Приветливо-разговорчивый Дж. Дж. покорил двадцатишестилетнего Бора так же легко, как в свое время двадцатичетырехлетнего Резерфорда.
«Томсон восхитил меня…» Это Резерфорд в 1895-м — невесте Мэри Ньютон.
«Я увидел действительно великого человека…» Это Бор в 1911-м — невесте Маргарет Норлунд.
«…Он сказал, что ему было бы интересно посмотреть мою работу… Можешь вообразить себе, как я был счастлив, уходя от него, и как я жажду поскорее вписать формулы в текст. Мне так хочется знать, что он подумает о работе в целом и о моей критике…».
А через день-два, когда его диссертация погрузилась наконец в застарелую неразбериху бумаг и книг на томсоновском столе, ушло восторженное письмо брату.
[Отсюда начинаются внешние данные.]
theorem Reports.travelTakesArm (moving : Bool) (s : State) :
    Reports loud a s (travelTakesArm a ((s.arm a).state == .stowed) moving s) := by
  generalize stows : ((s.arm a).state == .stowed) = stowed
  have taken : ∃ w : Work, w.blocked = s.work.blocked ∧ w.reached = s.work.reached ∧
      (if (s.travel.armMoving.get a != moving) = true then (s.modTravel fun g =>
          { g with armStowed := g.armStowed.set a stowed, armMoving := g.armMoving.set a moving }).needCeiling
        else s.modTravel fun g => { g with armStowed := g.armStowed.set a stowed, armMoving := g.armMoving.set a moving }) =
      { s with work := w, travel := { s.travel with
        armStowed := s.travel.armStowed.set a stowed, armMoving := s.travel.armMoving.set a moving } } := by
    split
    · exact ⟨s.needCeiling.work, rfl, rfl, rfl⟩
    · exact ⟨s.work, rfl, rfl, rfl⟩
  obtain ⟨w, blocked, reached, taken⟩ := taken
  have held : ∀ t : State, t.notices = s.notices → ∀ x k, ¬loud k →
      (t.notices.get x).held[k] = (s.notices.get x).held[k] := fun t e x k _ => by rw [e]
  unfold Sys2Proof.Machine.travelTakesArm
  dsimp only
  rw [taken]
  dsimp only
  cases shut : s.travel.reverseOpen && !PerArm.allSet (s.travel.armStowed.set a stowed)
  · rw [if_neg (by decide)]
    refine ⟨rfl, fun _ => rfl, by rw [stows]; rfl, ?_, reached, held _ rfl⟩
    rw [stows, Backing.blocks]
    rw [show (s.travel.backing.reverseOpen && !PerArm.allSet (s.travel.backing.armStowed.set a stowed)) = false from shut]
    exact blocked
  · obtain ⟨-, notAll⟩ := Bool.and_eq_true_iff.1 shut
    have closed : PerArm.allSet (s.travel.armStowed.set a stowed) = false := by simpa using notAll
    rw [if_pos rfl]
    have blocks : s.travel.backing.blocks a stowed = (s.travel.state == .drive && decide (s.travel.demand < 0)) := by
      rw [Backing.blocks]
      rw [show (s.travel.backing.reverseOpen && !PerArm.allSet (s.travel.backing.armStowed.set a stowed)) = true from shut]
      rfl
    have backing : ({ s.travel.backing with armStowed := s.travel.armStowed.set a stowed, reverseOpen := false } : Backing) =
        s.travel.backing.report a stowed := by
      rw [Backing.report, ← closed]
      rfl
    split
    · rename_i drives
      refine ⟨rfl, fun _ => rfl, by rw [stows]; exact backing, ?_, reached, held _ rfl⟩
      rw [stows, blocks]
      exact (if_pos drives).symm
    · rename_i drives
      refine ⟨rfl, fun _ => rfl, by rw [stows]; exact backing, ?_, reached, held _ rfl⟩
      rw [stows, blocks]
      exact blocked.trans (if_neg drives).symm

/-- R112: a report where CHANGEOVER_DONE (4) is not answered. -/
theorem reportArm_reports {s : State} (quells : Quells raise s.reactions 4) (h4 : loud 4) (st : ArmState) :
    Reports loud a s (reportArm raise a st s) := by
  have told := Reports.travelTakesArm (loud := loud) (a := a) ((s.arm a).state == .lowering || (s.arm a).state == .raising) s
  unfold reportArm
  dsimp only
  generalize Machine.travelTakesArm a _ _ s = t at told
  have sprayed : Bystands loud t (sprayTakesArm a (t.arm a).state t) := (Bystands.modSpray t _).trans (.evaluateZones _)
  have watered : Bystands loud t (waterTakesArm a ((sprayTakesArm a (t.arm a).state t).arm a).state
      (sprayTakesArm a (t.arm a).state t)) := sprayed.trans (Bystands.modWater _ _)
  have rest := watered.trans (Bystands.superTakesArm a ((waterTakesArm a ((sprayTakesArm a (t.arm a).state t).arm a).state
    (sprayTakesArm a (t.arm a).state t)).arm a).state _)
  exact (told.bystands rest).bystands (.changeoverProgress (by rw [rest.reactions, told.reactions]; exact quells) h4 a st)

end Reports

end Sys2Proof.Machine
end

section
/-! PROOFS. ARM_LOWER. -/

namespace Sys2Proof.Machine

set_option Elab.async false

/-! ## An announcement that completes nothing (R111, R112) -/

theorem Bystands.raiseArm {raise : Raiser} {s : State} (quells : ∀ k, Quells raise s.reactions k) (a : Arm)
    (factors : List (ArmUnit → Detail)) : Bystands (fun _ => True) s (raiseArm raise a factors s) := by
  induction factors generalizing s with
  | nil => exact .refl s
  | cons d l ih =>
    have first : Bystands (fun _ => True) s (raise (s.raiseOf (.arm a) (d (s.arm a))) s) := .raise (quells _) trivial
    exact first.trans (ih (by rw [first.reactions]; exact quells))

theorem announce_reports {raise : Raiser} {s : State} (quells : ∀ k, Quells raise s.reactions k) (a : Arm) (st : ArmState)
    (factors : List (ArmUnit → Detail)) :
    Reports (fun _ => True) a s (announce raise a st factors none s) := by
  have refreshed := Bystands.refreshArm (loud := fun _ => True) a s
  have raised := refreshed.trans (.raiseArm (by rw [refreshed.reactions]; exact quells) a factors)
  exact raised.reports (reportArm_reports (by rw [raised.reactions]; exact quells 4) trivial st)

/-! ## Entering and reversing to a lowering (R118, R119, R122) -/

theorem State.arm_modArm_same (s : State) (a : Arm) (f : ArmUnit → ArmUnit) : (s.modArm a f).arm a = f (s.arm a) :=
  (State.arm_modArm s a a f).trans (if_pos rfl)

theorem PostsArm.withdrawLift (a : Arm) (s : State) : PostsArm a s (withdrawLift a s) := by
  have h := PostsArm.modArm a (fun u => { u with liftPosted := false, liftGrant := 0 }) s
  unfold Sys2Proof.Machine.withdrawLift
  dsimp only
  split
  · exact h
  · exact h.trans ⟨⟨⟨rfl, rfl, rfl, rfl, rfl⟩, rfl, rfl⟩, rfl, rfl, fun _ _ => rfl⟩

theorem withdrawLift_arm (a : Arm) (s : State) :
    (withdrawLift a s).arm a = { s.arm a with liftPosted := false, liftGrant := 0 } := by
  have h := State.arm_modArm_same s a fun u => { u with liftPosted := false, liftGrant := 0 }
  unfold withdrawLift
  dsimp only
  split <;> exact h

theorem PostsArm.awaitFlow (a : Arm) (s : State) : PostsArm a s (awaitFlow a s) :=
  (PostsArm.modArm a _ s).trans (PostsArm.postLift a _)

theorem awaitFlow_arm (a : Arm) (s : State) :
    (awaitFlow a s).arm a = { s.arm a with sub := .awaitingFlow, liftPosted := true } := by
  rw [awaitFlow, postLift_arm, State.arm_modArm_same]

theorem PostsArm.bystands {loud : Fin 24 → Prop} {a : Arm} {s t : State} (h : PostsArm a s t)
    (arm : (t.arm a).footing = (s.arm a).footing) : Bystands loud s t where
  reactions := h.reactions
  arms b := by
    by_cases e : b = a
    · rw [e, arm]
    · rw [h.others b e]
  travel := by rw [h.travel]
  blocked := h.blocked
  reached := h.reached
  held x k _ := by rw [h.notices]

/-- An arm's footing after LOWER has begun or reversed a motion for a cause: on its way, or at its end where DOWN is
asserted (R118, R119, R122). -/
structure ArmUnit.Lowered (slow : Nat) (o : Origin) (u : ArmUnit) (f : Footing) : Prop where
  target : f.motion.target = .down
  goes : u.down = false → f.motion.state = .lowering ∧ f.motion.origin = o
  fast : u.down = false → slow < u.wheelSpeed.natAbs →
    f.sub = .awaitingSpeed ∧ f.liftPosted = (u.state != .raising && u.liftPosted)
  slowly : u.down = false → u.wheelSpeed.natAbs ≤ slow → u.state ≠ .raising → f.sub = .awaitingFlow ∧ f.liftPosted = true
  ends : u.down = true → f.motion.state = (if u.contact then .deflected else .working) ∧ f.motion.origin = .none ∧
    f.sub = .none ∧ f.motionTimer = .stopped ∧ f.liftPosted = false

/-- LOWER announces, behind changes of its arm's record and of what is posted, the arm it has lowered. -/
def LowerAnnounced (raise : Raiser) (a : Arm) (o : Origin) (s t : State) : Prop :=
  ∃ w st factors, t = announce raise a st factors none w ∧ PostsArm a s w ∧
    ArmUnit.Lowered (s.item 7) o (s.arm a) (w.arm a).footing

section Lower

variable {raise : Raiser} {a : Arm} {o : Origin} {s : State}

/-- The record from which LOWER goes on. -/
def ArmUnit.toDown (o : Origin) (u : ArmUnit) : ArmUnit := { u with target := .down, origin := o, motionTimer := .stopped }

theorem endLowering_announced (down : (s.arm a).down = true) :
    LowerAnnounced raise a o s (endLowering raise a (s.modArm a (ArmUnit.toDown o))) := by
  refine ⟨_, _, _, rfl, ((PostsArm.modArm a _ s).trans (PostsArm.withdrawLift a _)).trans (PostsArm.modArm a _ _), ?_⟩
  rw [State.arm_modArm_same, withdrawLift_arm, State.arm_modArm_same]
  exact ⟨rfl, fun up => absurd (up.symm.trans down) nofun, fun up => absurd (up.symm.trans down) nofun,
    fun up => absurd (up.symm.trans down) nofun, fun _ => ⟨rfl, rfl, rfl, rfl, rfl⟩⟩

theorem slowEnough_iff (s : State) (a : Arm) : s.slowEnough a = true ↔ (s.arm a).wheelSpeed.natAbs ≤ s.item 7 :=
  decide_eq_true_iff

/-- A lowering under way, from the record that goes down. -/
def ArmUnit.lowersWith (sub : ArmSub) (u : ArmUnit) : ArmUnit := { u with state := .lowering, sub := sub }

/-- The arm at its new record, LOWERING. -/
def State.loweringAt (s : State) (a : Arm) (o : Origin) (sub : ArmSub) : State :=
  (s.modArm a (ArmUnit.toDown o)).modArm a (ArmUnit.lowersWith sub)

theorem loweringAt_posts (s : State) (a : Arm) (o : Origin) (sub : ArmSub) : PostsArm a s (s.loweringAt a o sub) :=
  (PostsArm.modArm a _ s).trans (PostsArm.modArm a _ _)

theorem loweringAt_arm (s : State) (a : Arm) (o : Origin) (sub : ArmSub) :
    (s.loweringAt a o sub).arm a = ((s.arm a).toDown o).lowersWith sub := by
  rw [State.loweringAt, State.arm_modArm_same, State.arm_modArm_same]

theorem loweringAt_slowEnough (s : State) (a : Arm) (o : Origin) (sub : ArmSub) :
    (s.loweringAt a o sub).slowEnough a = true ↔ (s.arm a).wheelSpeed.natAbs ≤ s.item 7 := by
  rw [slowEnough_iff, loweringAt_arm, (loweringAt_posts s a o sub).item]
  rfl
«О Харальд! Дела мои идут так хорошо. Я только что беседовал с Дж. Дж. Томсоном и разъяснял ему как умел мои взгляды на излучение, магнетизм и другие вещи. Если бы ты только знал, что это значило для меня — разговаривать с таким человеком! Он был очень мил со мной… и пригласил меня отобедать с ним в воскресенье в Тринити-колледже. Там он собирается повести разговор о моей рукописи. Верь мне — я так счастлив…»
Они отобедали в Тринити-колледже. Но о диссертации Томсон разговора не повел. Он еще не открывал ее. С ласковой усталостью, уже немного стариковской, пожаловался на занятость. И через неделю с той же искренностью он жаловался на занятость. И через две недели — тоже. И через месяц. «…У Томсона так мало времени… он все еще не прочел меня…» Объяснение было безукоризненно правдоподобным на любой слух. И не наносило ран неопытному оптимизму. И не побуждало к поискам других причин.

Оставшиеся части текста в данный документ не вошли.